I think the most important thing that I could say to you is that the most single important thing that you need is a simple daily spiritual practice because you’re going into the most profound crisis that humanity has ever faced. I believe in you. I believe in the strength in you. I believe in the courage that you have. I think you are amazing, but I want you to be shielded by deep spiritual knowledge. I want you to be balanced in the depth of yourself because you’re going to need that knowledge and that piece and that strength so much because there were many defeats before, great victories and you need to be able to endure those defeats without losing your hope, and you can only endure the defeats that are inevitable because this, the people in power, the dark forces in power and they are dark.They are not going to yield easily.However, right you are…however, beautiful you’re actions are. They going to hold onto power and they are going to be very unscrupulous and contribute to a great deal of suffering. So prepare yourselves without being afraid and know that if you do deep spiritual practice in faith, you will be given unimaginable strength and unimaginable power and over time your deepest impulses will become realized and you will be the pioneers, wholly new way of being and doing everything. If you want the most beautiful possible statement of this, read the Dalai Lama’s new book, which is addressed to you from the holiest man on the planet and the wisest man on the planet who’s really lived through everything. It’s called a call for revolution and it’s a magnificent statement of everything I’ve just said. He says it from the authority of his absolutely amazing life and he says it with such humanity and such belief in you.

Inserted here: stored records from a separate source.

-- ==== Sys2Proof/Machine/Flags.lean ====
section
/-! DEFINITION. The conditions that commands test. The engine has no flags and no condition codes (10_state R29): what
stands here are the tests the rules make on the registers, each over naturals, so that no sum wraps (00_scope R13). -/

namespace Sys2Proof.Machine

/-- `Aligned0 := (BIT_OFFSET == 0)` (20_memory R48). -/
def State.aligned0 (s : State) : Bool := s.bitOffset.val == 0

/-- `Aligned08 := (BIT_OFFSET == 0 or BIT_OFFSET == 8)` (20_memory R48). -/
def State.aligned08 (s : State) : Bool := s.bitOffset.val == 0 || s.bitOffset.val == 8

/-- Which `MODE` admits which class (60_exceptions R137, R152). -/
def classAdmits (c : CapClass) (m : Mode) : Bool :=
  match c, m with
  | .any, _ => true
  | .writer, .writer => true
  | .writer, .idle | .writer, .reader => false
  | .reader, .reader => true
  | .reader, .idle | .reader, .writer => false
  | .both, .writer | .both, .reader => true
  | .both, .idle => false

/-- `num_bits` in [1, 32] (60_exceptions R132). -/
def numBitsValid (n : Nat) : Bool := decide (1 ≤ n) && decide (n ≤ 32)

/-- `n <= CAP`; every `n` when `CAP` is unbounded (00_scope R11, 20_memory R52). -/
def capacityAdmits (c : Capacity) (n : Nat) : Bool :=
  match c with
  | .bytes b => decide (n ≤ b.toNat)
  | .unbounded => true

/-- The requirement of `MemRead` and `MemWrite` on an index: `a < LEN` (00_scope R14), at an index that the store of
`CAP` bytes has (10_state R22). -/
def State.indexValid (s : State) (a : Nat) : Bool := decide (a < s.len) && capacityAdmits s.cap (a + 1)

/-- Fewer than `n` bytes remain: `BYTE_INDEX + n > LEN` (43_read_path R114, R119 to R121). -/
def State.bytesShort (s : State) (n : Nat) : Bool := decide (s.len < s.byteIndex + n)

/-- Fewer than `n` bits remain: `BYTE_INDEX > LEN or 8 * (LEN - BYTE_INDEX) - BIT_OFFSET < n` (43_read_path R117). -/
def State.bitsShort (s : State) (n : Nat) : Bool :=
  decide (s.len < s.byteIndex) || decide (8 * (s.len - s.byteIndex) - s.bitOffset.val < n)

/-- `BYTE_INDEX + 1 < LEN` (41_align_and_drain R98). -/
def State.hasMoreBytes (s : State) : Bool := decide (s.byteIndex + 1 < s.len)

/-- The number of `Grow()` calls `EMIT` of `n` bits makes (20_memory R52, 42_write_path R104). -/
def State.emitGrowth (s : State) (n : Nat) : Nat :=
  if s.bitOffset.val ≤ 7 then (s.bitOffset.val + n) / 8 else 1 + n / 8

end Sys2Proof.Machine
end

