-- ==== Sys2Proof/Decode.lean ====
section
/-! DEFINITION. The opcode map's match and mask table, the decoder (total on 48-bit words, rejecting by name) and the
encoder (30_encoding R61 to R69). -/

namespace Sys2Proof

/-- `OP`, bits 47:40 of the command word (30_encoding R61). -/
def opField (w : CmdWord) : BitVec 8 := w.extractLsb' 40 8

/-- `NBITS`, bits 39:32 of the command word (30_encoding R61). -/
def nbitsField (w : CmdWord) : BitVec 8 := w.extractLsb' 32 8

/-- `ARG`, bits 31:0 of the command word (30_encoding R61). -/
def argField (w : CmdWord) : BitVec 32 := w.extractLsb' 0 32

/-- `CMDW = (OP << 40) | (NBITS << 32) | ARG` (30_encoding R61). -/
def packWord (op nbits : BitVec 8) (arg : BitVec 32) : CmdWord :=
  (op.zeroExtend 48 <<< 40) ||| (nbits.zeroExtend 48 <<< 32) ||| arg.zeroExtend 48

/-- The row's match (30_encoding R65, second table). -/
def Mnemonic.pattern : Mnemonic → CmdWord
  | .createWriter => 0x010000000000#48
  | .createReader => 0x020000000000#48
  | .buffer       => 0x030000000000#48
  | .rawview      => 0x040000000000#48
  | .getByteIndex => 0x050000000000#48
  | .getBitOffset => 0x060000000000#48
  | .alignW       => 0x070000000000#48
  | .alignR       => 0x080000000000#48
  | .collectAll   => 0x090000000000#48
  | .hasMore      => 0x0A0000000000#48
  | .appendBytes  => 0x0B0000000000#48
  | .emit         => 0x0C0000000000#48
  | .emitByte     => 0x0D0000000000#48
  | .emitWord     => 0x0E0000000000#48
  | .emitDword    => 0x0F0000000000#48
  | .deconcat     => 0x100000000000#48
  | .deappend     => 0x110000000000#48
  | .collect      => 0x120000000000#48
  | .collectByte  => 0x130000000000#48
  | .collectWord  => 0x140000000000#48
  | .collectDword => 0x150000000000#48

/-- The row's mask (30_encoding R65, second table). -/
def Mnemonic.mask : Mnemonic → CmdWord
  | .createWriter => 0xFFFFFFFFFFFF#48
  | .createReader => 0xFFFF00000000#48
  | .buffer       => 0xFFFFFFFFFFFF#48
  | .rawview      => 0xFFFFFFFFFFFF#48
  | .getByteIndex => 0xFFFFFFFFFFFF#48
  | .getBitOffset => 0xFFFFFFFFFFFF#48
  | .alignW       => 0xFFFFFFFFFFFF#48
  | .alignR       => 0xFFFFFFFFFFFF#48
  | .collectAll   => 0xFFFFFFFFFFFF#48
  | .hasMore      => 0xFFFFFFFFFFFF#48
  | .appendBytes  => 0xFFFF00000000#48
  | .emit         => 0xFF0000000000#48
  | .emitByte     => 0xFFFFFFFFFF00#48
  | .emitWord     => 0xFFFFFFFF0000#48
  | .emitDword    => 0xFFFF00000000#48
  | .deconcat     => 0xFFFF00000000#48
  | .deappend     => 0xFFFF00000000#48
  | .collect      => 0xFF00FFFFFFFF#48
  | .collectByte  => 0xFFFFFFFFFFFF#48
  | .collectWord  => 0xFFFFFFFFFFFF#48
  | .collectDword => 0xFFFFFFFFFFFF#48

/-- A word selects a row when `(w & mask) == match` (30_encoding R65). -/
def Mnemonic.selects (m : Mnemonic) (w : CmdWord) : Bool := w &&& m.mask == m.pattern

/-- The command of a row with its operands read from the fields (30_encoding R63). -/
def Mnemonic.build (m : Mnemonic) (nbits : BitVec 8) (arg : BitVec 32) : Instr :=
  match m with
  | .createWriter => .createWriter
  | .createReader => .createReader arg
  | .buffer       => .buffer
  | .rawview      => .rawview
  | .getByteIndex => .getByteIndex
  | .getBitOffset => .getBitOffset
  | .alignW       => .alignW
  | .alignR       => .alignR
  | .collectAll   => .collectAll
  | .hasMore      => .hasMore
  | .appendBytes  => .appendBytes arg
  | .emit         => .emit nbits arg
  | .emitByte     => .emitByte (arg.extractLsb' 0 8)
  | .emitWord     => .emitWord (arg.extractLsb' 0 16)
  | .emitDword    => .emitDword arg
  | .deconcat     => .deconcat arg
  | .deappend     => .deappend arg
  | .collect      => .collect nbits
  | .collectByte  => .collectByte
  | .collectWord  => .collectWord
  | .collectDword => .collectDword

/-- Why a word is no command. Both reasons are reported to the host as `ILLEGAL_COMMAND` (60_exceptions R136). -/
inductive DecodeError where
  /-- `OP` is `0x00` or `0x16` to `0xFF` (30_encoding R66). -/
  | reservedOpcode (op : BitVec 8)
  /-- `OP` is defined, but a field that its form requires to be zero is not (30_encoding R67). -/
  | nonzeroReservedField (m : Mnemonic)
deriving DecidableEq, Repr

/-- `decode(w)`: the row with `(w & mask) == match`, its operands read from the fields, or the named reason why there is
none (30_encoding R69). -/
def decode (w : CmdWord) : Except DecodeError Instr :=
  match Mnemonic.all.find? (fun m => m.selects w) with
  | some m => .ok (m.build (nbitsField w) (argField w))
  | none =>
    match Mnemonic.all.find? (fun m => m.opcode == opField w) with
    | some m => .error (.nonzeroReservedField m)
    | none => .error (.reservedOpcode (opField w))

/-- `encode`: the row's match ORed with the command's operand fields (30_encoding R69, R73). -/
def encode (i : Instr) : CmdWord :=
  i.mnemonic.pattern ||| (i.nbits.zeroExtend 48 <<< 32) ||| i.arg.zeroExtend 48

/-- The command word made of the low `nbits` bits of `w`: bit 0 of `w` is bit 0 of the one 48-bit word, and every bit
above `nbits` is 0. -/
def wordOfNat (nbits w : Nat) : CmdWord := BitVec.ofNat 48 (w % 2 ^ nbits)

/-- The command that the decoder reads from a table word, or none where it refuses. -/
def decodeTableWord (nbits w : Nat) : Option Instr := (decode (wordOfNat nbits w)).toOption

end Sys2Proof
end

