-- ==== Sys2Proof/Tests/Slice0.lean ====
section
/-! SUPPORT. The model's own tests: the checks refuse ill-formed terms; every command's word decodes; one step of every
command against the vectors of 95_test_vectors; and, for every statement that has hypotheses, a state and operands that
meet them. Expected values are the spec's (the vector is named at each test). -/

namespace Sys2Proof.Tests

open Sys2Proof Sys2Proof.Machine

/-! ### Helpers -/

/-- A store that holds these bytes from index 0 on. -/
def storeOf (bytes : List Nat) : Store :=
  (bytes.zipIdx).foldl (fun m p => Store.write m p.2 (BitVec.ofNat 8 p.1)) []

/-- An engine over these valid bytes, with the cursor at (byte index, bit offset). -/
def engineAt (m : Mode) (cap : Capacity) (bytes : List Nat) (bi : Nat) (bo : Fin 9) : State :=
  { State.resetWith cap with
    mode := m, len := bytes.length, byteIndex := bi, bitOffset := bo,
    store := storeOf bytes }

def writerAt (bytes : List Nat) (bi : Nat) (bo : Fin 9) : State := engineAt .writer .unbounded bytes bi bo
def readerAt (bytes : List Nat) (bi : Nat) (bo : Fin 9) : State := engineAt .reader .unbounded bytes bi bo

/-- The state with a payload in the data-in channel. -/
def withDin (s : State) (bytes : List Nat) : State := { s with din := bytes.map (BitVec.ofNat 8) }

/-- The state with events of the host to come. -/
def withHost (s : State) (es : List HostEvent) : State := { s with host := es }

/-- A run that has met the undefined case. -/
def marked (s : State) : State := { s with poisoned := true }

/-- The state after, or the state before where there is none. -/
def after (i : Instr) (s : State) : State :=
  match exec i s with
  | .next t => t
  | .fault _ => s
  | .refused _ => s

/-- `STATUS`, `RESULT` and `DOUT` of one command. -/
def answer (i : Instr) (s : State) : Option (Status × Nat × List Byte) :=
  (after i s).rsp.map fun r => (r.status, r.result.toNat, r.dout)

/-- The valid bytes and the cursor after one command. -/
def cursor (i : Instr) (s : State) : List Byte × Nat × Nat :=
  ((after i s).bytesFrom 0 (after i s).len, (after i s).byteIndex, (after i s).bitOffset.val)

/-- What the decoder reads, for comparison. -/
def decodes (w : CmdWord) (i : Instr) : Bool := (decode w).toOption == some i
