-- ==== Sys2Proof/Word.lean ====
section
/-! DEFINITION. The widths of the core: bytes, 32-bit words and byte strings (00_scope.md R8, R9; 20_memory.md R51). -/

namespace Sys2Proof

/-- A byte is 8 bits (R9, R51); every payload, key, digest and output element is one. -/
abbrev Byte := BitVec 8

/-- A 32-bit unsigned word: the MD5 registers and the Encoder's temporary (R28, R175). -/
abbrev Word := BitVec 32

/-- A byte string: element 0 is the first byte presented, the leftmost when written as text (R9). -/
abbrev Bytes := List Byte

end Sys2Proof
end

I share his belief. The other thing that’s very important, I think now is to realize that it can only be done by all of us together. You need us and we need you. You need to listen to the old ones who’ve been through a great deal and who have certain marvelous things to share with you. I know you must think our generation is catastrophically self-absorbed and I don’t blame you because the baby boomers so signally failed you, but there’ve been some of us who have known this throughout this long orgie of greed and we’ve been fighting in the trenches. Sometimes I’d say very painfully and unsuccessfully for a long time, but some of us have come to a place of resolution and real joy and real knowledge and we have priceless things to share with you and what you have to give us is you. Your beauty, your intelligence, your passion, your incredible desire to change this world and between you and us, we can help and then stick the world wake up. Don’t abandon your elders and don’t go with the boring old elders who think they know anything. Go with the elders who are really on fire with love and wanted to give you the very best of what they know in the very best way because we all are ready to serve you, to help you to be at your feet, to give you everything we know, because we know you’re going to need every bit and what we know to go forward and be the pioneers of the new.

Thal:                 

Uh, wow. Thank you so much.

Adrian:             

Thank you so much. Thank you. Bless your soul.

Andrew Harvey:          

Well, I’m here and I’m not the only one, obviously. There are lots of us out here who are absolutely crazy about you and want to be of help to you and want to learn your language to be of help to you because we were brought up in a different language and are prepared to listen deeply to find out how we can translate what we know into ways that you can get, but we’ve learned timeless truths and it’s cost us our many nights of pain and heartbreak. Don’t waste our suffering because it’s born this in us and we want to give it to you because you are going to go through even greater suffering and you will need it.

Adrian:             

Thank you for paving the way. I mean just to activate, to break the inertia to get things going.

Andrew Harvey:        

That was my job. That was the job of our generation. There are many of us on the planet now and we’re ready to help and it was a terrible job because it’s been the most appalling suffering. Seeing my generation conspired with the death of the planet through greed and vanity and the New Age garbage and all the rest of it, but it has woken some of us up and it has given us absolute resolution to continue until we die as sacred activist. I’m not retired. I’m not giving up even if I’m in a wheelchair, I’ll be speaking truth to power. There’s one nun and I met who’s 95 called sister Rosa. Oh my God.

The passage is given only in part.